Everything in the data below is left aside except the lines from the one containing "def execDistSlot45 (high" through the one containing "def execDistSlot56 (high"; repeat those exactly.
════════════════
/-- `dist slot 37` (R236). -/
def execDistSlot37 (high : Nat) (lo4 : Nat) (s : State) : Host.Outcome State Fault Refusal := matchDist 37 (Operands.joinLow high lo4) s

/-- `dist slot 38` (R236). -/
def execDistSlot38 (high : Nat) (lo4 : Nat) (s : State) : Host.Outcome State Fault Refusal := matchDist 38 (Operands.joinLow high lo4) s

/-- `dist slot 39` (R236). -/
def execDistSlot39 (high : Nat) (lo4 : Nat) (s : State) : Host.Outcome State Fault Refusal := matchDist 39 (Operands.joinLow high lo4) s

/-- `dist slot 40` (R236). -/
def execDistSlot40 (high : Nat) (lo4 : Nat) (s : State) : Host.Outcome State Fault Refusal := matchDist 40 (Operands.joinLow high lo4) s

/-- `dist slot 41` (R236). -/
def execDistSlot41 (high : Nat) (lo4 : Nat) (s : State) : Host.Outcome State Fault Refusal := matchDist 41 (Operands.joinLow high lo4) s

/-- `dist slot 42` (R236). -/
def execDistSlot42 (high : Nat) (lo4 : Nat) (s : State) : Host.Outcome State Fault Refusal := matchDist 42 (Operands.joinLow high lo4) s

/-- `dist slot 43` (R236). -/
def execDistSlot43 (high : Nat) (lo4 : Nat) (s : State) : Host.Outcome State Fault Refusal := matchDist 43 (Operands.joinLow high lo4) s

/-- `dist slot 44` (R236). -/
def execDistSlot44 (high : Nat) (lo4 : Nat) (s : State) : Host.Outcome State Fault Refusal := matchDist 44 (Operands.joinLow high lo4) s

/-- `dist slot 45` (R236). -/
def execDistSlot45 (high : Nat) (lo4 : Nat) (s : State) : Host.Outcome State Fault Refusal := matchDist 45 (Operands.joinLow high lo4) s

/-- `dist slot 46` (R236). -/
def execDistSlot46 (high : Nat) (lo4 : Nat) (s : State) : Host.Outcome State Fault Refusal := matchDist 46 (Operands.joinLow high lo4) s

/-- `dist slot 47` (R236). -/
def execDistSlot47 (high : Nat) (lo4 : Nat) (s : State) : Host.Outcome State Fault Refusal := matchDist 47 (Operands.joinLow high lo4) s

/-- `dist slot 48` (R236). -/
def execDistSlot48 (high : Nat) (lo4 : Nat) (s : State) : Host.Outcome State Fault Refusal := matchDist 48 (Operands.joinLow high lo4) s

/-- `dist slot 49` (R236). -/
def execDistSlot49 (high : Nat) (lo4 : Nat) (s : State) : Host.Outcome State Fault Refusal := matchDist 49 (Operands.joinLow high lo4) s

/-- `dist slot 50` (R236). -/
def execDistSlot50 (high : Nat) (lo4 : Nat) (s : State) : Host.Outcome State Fault Refusal := matchDist 50 (Operands.joinLow high lo4) s

/-- `dist slot 51` (R236). -/
def execDistSlot51 (high : Nat) (lo4 : Nat) (s : State) : Host.Outcome State Fault Refusal := matchDist 51 (Operands.joinLow high lo4) s

/-- `dist slot 52` (R236). -/
def execDistSlot52 (high : Nat) (lo4 : Nat) (s : State) : Host.Outcome State Fault Refusal := matchDist 52 (Operands.joinLow high lo4) s

/-- `dist slot 53` (R236). -/
def execDistSlot53 (high : Nat) (lo4 : Nat) (s : State) : Host.Outcome State Fault Refusal := matchDist 53 (Operands.joinLow high lo4) s

/-- `dist slot 54` (R236). -/
def execDistSlot54 (high : Nat) (lo4 : Nat) (s : State) : Host.Outcome State Fault Refusal := matchDist 54 (Operands.joinLow high lo4) s

/-- `dist slot 55` (R236). -/
def execDistSlot55 (high : Nat) (lo4 : Nat) (s : State) : Host.Outcome State Fault Refusal := matchDist 55 (Operands.joinLow high lo4) s

/-- `dist slot 56` (R236). -/
def execDistSlot56 (high : Nat) (lo4 : Nat) (s : State) : Host.Outcome State Fault Refusal := matchDist 56 (Operands.joinLow high lo4) s

/-- `dist slot 57` (R236). -/
def execDistSlot57 (high : Nat) (lo4 : Nat) (s : State) : Host.Outcome State Fault Refusal := matchDist 57 (Operands.joinLow high lo4) s

/-- `dist slot 58` (R236). -/
def execDistSlot58 (high : Nat) (lo4 : Nat) (s : State) : Host.Outcome State Fault Refusal := matchDist 58 (Operands.joinLow high lo4) s

/-- `dist slot 59` (R236). -/
def execDistSlot59 (high : Nat) (lo4 : Nat) (s : State) : Host.Outcome State Fault Refusal := matchDist 59 (Operands.joinLow high lo4) s

/-- `dist slot 60` (R236). -/
def execDistSlot60 (high : Nat) (lo4 : Nat) (s : State) : Host.Outcome State Fault Refusal := matchDist 60 (Operands.joinLow high lo4) s

/-- `dist slot 61` (R236). -/
def execDistSlot61 (high : Nat) (lo4 : Nat) (s : State) : Host.Outcome State Fault Refusal := matchDist 61 (Operands.joinLow high lo4) s

/-- `dist slot 62` (R235). -/
def execDistSlot62 (s : State) : Host.Outcome State Fault Refusal := matchDist 62 0 s

/-- `dist slot 63` (R235). -/
def execDistSlot63 (s : State) : Host.Outcome State Fault Refusal := matchDist 63 0 s

/-- `dist slot 64` (R235). -/
def execDistSlot64 (s : State) : Host.Outcome State Fault Refusal := matchDist 64 0 s

/-- `dist slot 65` (R235). -/
def execDistSlot65 (s : State) : Host.Outcome State Fault Refusal := matchDist 65 0 s

/-- `dist slot 66` (R235). -/
def execDistSlot66 (s : State) : Host.Outcome State Fault Refusal := matchDist 66 0 s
════════════════
_Answer for the task_:
def execDistSlot45 (high : Nat) (lo4 : Nat) (s : State) : Host.Outcome State Fault Refusal := matchDist 45 (Operands.joinLow high lo4) s

/-- `dist slot 46` (R236). -/
def execDistSlot46 (high : Nat) (lo4 : Nat) (s : State) : Host.Outcome State Fault Refusal := matchDist 46 (Operands.joinLow high lo4) s

/-- `dist slot 47` (R236). -/
def execDistSlot47 (high : Nat) (lo4 : Nat) (s : State) : Host.Outcome State Fault Refusal := matchDist 47 (Operands.joinLow high lo4) s

/-- `dist slot 48` (R236). -/
def execDistSlot48 (high : Nat) (lo4 : Nat) (s : State) : Host.Outcome State Fault Refusal := matchDist 48 (Operands.joinLow high lo4) s

/-- `dist slot 49` (R236). -/
def execDistSlot49 (high : Nat) (lo4 : Nat) (s : State) : Host.Outcome State Fault Refusal := matchDist 49 (Operands.joinLow high lo4) s

/-- `dist slot 50` (R236). -/
def execDistSlot50 (high : Nat) (lo4 : Nat) (s : State) : Host.Outcome State Fault Refusal := matchDist 50 (Operands.joinLow high lo4) s

/-- `dist slot 51` (R236). -/
def execDistSlot51 (high : Nat) (lo4 : Nat) (s : State) : Host.Outcome State Fault Refusal := matchDist 51 (Operands.joinLow high lo4) s

/-- `dist slot 52` (R236). -/
def execDistSlot52 (high : Nat) (lo4 : Nat) (s : State) : Host.Outcome State Fault Refusal := matchDist 52 (Operands.joinLow high lo4) s

/-- `dist slot 53` (R236). -/
def execDistSlot53 (high : Nat) (lo4 : Nat) (s : State) : Host.Outcome State Fault Refusal := matchDist 53 (Operands.joinLow high lo4) s

/-- `dist slot 54` (R236). -/
def execDistSlot54 (high : Nat) (lo4 : Nat) (s : State) : Host.Outcome State Fault Refusal := matchDist 54 (Operands.joinLow high lo4) s

/-- `dist slot 55` (R236). -/
def execDistSlot55 (high : Nat) (lo4 : Nat) (s : State) : Host.Outcome State Fault Refusal := matchDist 55 (Operands.joinLow high lo4) s

/-- `dist slot 56` (R236). -/
def execDistSlot56 (high : Nat) (lo4 : Nat) (s : State) : Host.Outcome State Fault Refusal := matchDist 56 (Operands.joinLow high lo4) s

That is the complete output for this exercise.